How engagement startup Hyphen enables employees to be heard at work
It is a fact that most of the startup ideas spring out of a brainstorming session over a beer. So is the case with employee engagement platform Hyphen, co-founded by Ranjit Jose and Arnaud Grunwald. Both Ranjit and Arnaud, in their previous jobs, saw frustration building up in large teams as the growing size of the company made it difficult for employees to reach to the management. Or in other words, difficult for the employees to voice out controversial opinions or feedback without feeling threatened.
So the duo approached the HR department with a proposal to conduct a survey to find out what their teams were thinking about and how could changes be made to address issues.
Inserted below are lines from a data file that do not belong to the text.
-- ==== Sys2Proof/Tests/Slice0.lean ====
section
/-! SUPPORT. The model's own tests: decoding of words written out from the spec, refused ill-formed terms, single steps with the values of
95_test_vectors.md, and a witness for the hypotheses of every statement. -/

namespace Sys2Proof.Tests

open Sys2Proof Sys2Proof.Machine

/-! ### Decoding: bit patterns of 30_encoding.md R73 and words of 95_test_vectors.md -/

theorem test_decode_freqClr : decode 0b0000000100000000000000000000000000000000000000000000000000000000 = some .freqClr := by decide
theorem test_decode_freqWr :
    decode 0b0000001000000000000000000000000000000000000000000110010001100001 = some (.freqWr 0x61 100) := by decide
theorem test_decode_freqInc :
    decode 0b0000001100000000000000000000000000000000000000000000000001100010 = some (.freqInc 0x62) := by decide
theorem test_decode_rankBuild : decode 0b0001000000000000000000000000000000000000000000000000000000000000 = some .rankBuild := by decide
theorem test_decode_rankPush :
    decode 0b0001000100000000000000000000000000000000000000000000000000110111 = some (.rankPush 0x37) := by decide
theorem test_decode_rankFlush : decode 0b0001001000000000000000000000000000000000000000000000000000000000 = some .rankFlush := by decide
theorem test_decode_rleInit : decode 0b0010000000000000000000000000000000000000000000000000000000000000 = some .rleInit := by decide
theorem test_decode_rlePush :
    decode 0b0010000100000000000000000000000000000000000000000000000001100001 = some (.rlePush 0x61) := by decide
theorem test_decode_rleFlush : decode 0b0010001000000000000000000000000000000000000000000000000000000000 = some .rleFlush := by decide

/-- The highest V and B bits arrive (30_encoding.md R71). -/
theorem test_decode_freqWr_ends : decode 0x0200008000000180 = some (.freqWr 0x80 0x80000001) := by decide

/-- V-X1, V-X5, V-X6: the zero word and unassigned OP values. -/
theorem test_illegal_op : decode 0 = none ∧ decode 0xFF00000000000012 = none ∧ decode 0x00000000000000AB = none := by decide
/-- V-X3, V-X7: RSV must be 0, at both of its ends. -/
theorem test_illegal_rsv : decode 0x2100010000000041 = none ∧ decode 0x0280000000000101 = none := by decide
/-- V-X4, V-X8: an unused V must be 0. -/
theorem test_illegal_v : decode 0x1100000000000141 = none ∧ decode 0x2000000000123400 = none := by decide
/-- V-X2: an unused B must be 0. -/
theorem test_illegal_b : decode 0x100000000000005A = none := by decide

theorem test_decodeTableWord : decodeTableWord 64 0x1100000000000037 = some (.rankPush 0x37) := by decide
But they were held back by the classic response of an approaching annual survey in the six months and hence the suggestion to find out at that point in time.
Says Ranjit, “At that point, we thought that there has to be a better way in which employees of a company can put out ideas, feedback, suggestions which the whole company can crowd source on and let the best ideas come to the top.”
It is then the duo concurred that the best way to get this information was to enable the employees to speak up themselves rather than falling back on the classic structure of asking them. Thus was born Hyphen in 2015-an engagement platform with anonymous, crowdsourced employee listening with real-time insights and people analytics for the HR and management.
The idea was simple-allow organizations to hear their employees. As organizations get larger, employees think twice before putting out a controversial suggestion. It is thus important to ensure that employees are able to do it anonymously.
How does the Hyphen product help managers listen in real time
In bigger organizations, it becomes difficult for them to get a quick sense of what is important to people. And people are an organization’s most important assets. To retain the best people, an employer needs to foster an environment where employees feel that their opinions matter.
So Hyphen is helping organizations to listen to their people in real time rather than in once a year top down surveys. For instance one of their customers Titan, on a weekly basis can know what their people care about. Thus organizations can listen at scale on a real-time basis.
How Hyphen enables this is through its four different offerings. The offerings include engagement surveys and quick surveys which can be done in a more nimble, mobile-based way. The Smart Insights offering is about employee life cycle and experience – for instance, their views on how convenient the onboarding experience is. Through Pulse Polls, an employer can roll out or pulse out questions once a week to get a quick sense of what employees are thinking across the company. In the fourth module Employee Voice, employees get to give their ideas, suggestions, anonymously allowing companies to crowdsource them.
Enabling the augmented manager
The startup claims that the depth of analytics it provides is a key differentiator for it. Additionally, the startup also makes it easy for managers and top management to look at the information in a more dynamically ingrained fashion than relying on static reports. It also adds that the UI is extremely seamless from the mobile perspective.
As the industry matures and grows, Hyphen is betting on more and more companies getting into an active listening mode to listen to their employees. With its real-time and advanced analytics, the startup hopes to gain a bigger share of the market. In the pipeline, are plans to build on the inbuilt AI and ML capabilities and double down on the real-time sentiment analysis piece.
The startup's vision is what it calls enabling "the augmented manager". It believes managers will be increasingly expected to be good leaders and Hyphen wants to help them on a real-time basis.
Over the course of the last three years, the startup which follows a subscription-based monetization model has amassed customers in the US, startups in the Bay area, and many renowned names such as Hero MotoCorp, Rio Tinto, Ola, Titan, InMobi, Epsilon, Dollar Shave Club and Dr. Lal Path Labs among others.
Ashish Sinha, Country Head (India) Epsilon stated, “Hyphen has changed the way we listen to our associates and the speed at which we, the management can take action. The many real-time insights that we have collected in just a few months have had a positive impact on our teams and have been at the origin of initiatives that we believe can materially improve employee engagement and retention."
Hyphen and the crowding employee engagement market
As per Deloitte Consulting LLP, the HR technology marketplace is a $400 billion market globally. It is estimated that Indian firms can save at least $600 million annually with HR tech.
No wonder there is increasing demand for tech products in all facets of the HR function-be it recruitment, engagement, or learning and development. In light of this, many startups have sprung up in the space. For instance, HR tech startup inFeedo with its product Amber, is one such startup leveraging the power of AI in HR to improve employee experience/engagement. Similarly, there is nFactorial which addresses the engagement challenge with products like n!Gage, which is a continuous employee feedback platform that allows managers to get real-time data and insights about what their employees are feeling.
There are many international players in the employee engagement space as well such as Canada based PostBeyond, which works on in-bound engagement, and Australia based employee engagement and recognition platform WooBoard. Then there is Singapore based startup EngageRocket which provides bite-sized action plans to guide managers to improve leadership style by analyzing employee feedback in real-time.
In the midst of this growing competition, how far will Hyphen’s product be able to differentiate and scale will be the real determinant of its success. While engaging employees by listening to them is in vogue now, the real question is-how many companies will bank upon Hyphen hear their employees out? That will be something to watch out for.